▸ **About this exercise**: Please reproduce, exactly and with nothing added, the line containing "def crc32 (l" and every line after it to the end of the records.

= = = = =

-- ==== Sys2Proof/Machine/Crc.lean ====
section
/-! DEFINITION. The CRC-32 of R159. -/

namespace Sys2Proof

/-- One byte shifted through the reflected polynomial, `n` bits left. -/
def crcBits : Nat → Nat → Nat
  | 0, c => c
  | n + 1, c => crcBits n (if c % 2 = 1 then (c / 2) ^^^ 0xEDB88320 else c / 2)

/-- The CRC register after a list of bytes. -/
def crcLoop : Nat → List Nat → Nat
  | c, [] => c
  | c, b :: r => crcLoop (crcBits 8 (c ^^^ (b % 256))) r

/-- CRC-32 of IEEE 802.3 over a list of bytes (R159). -/
def crc32 (l : List Nat) : Nat := crcLoop 0xFFFFFFFF l ^^^ 0xFFFFFFFF

end Sys2Proof
end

= = = = =

▸ **Solution**:
def crc32 (l : List Nat) : Nat := crcLoop 0xFFFFFFFF l ^^^ 0xFFFFFFFF

end Sys2Proof
end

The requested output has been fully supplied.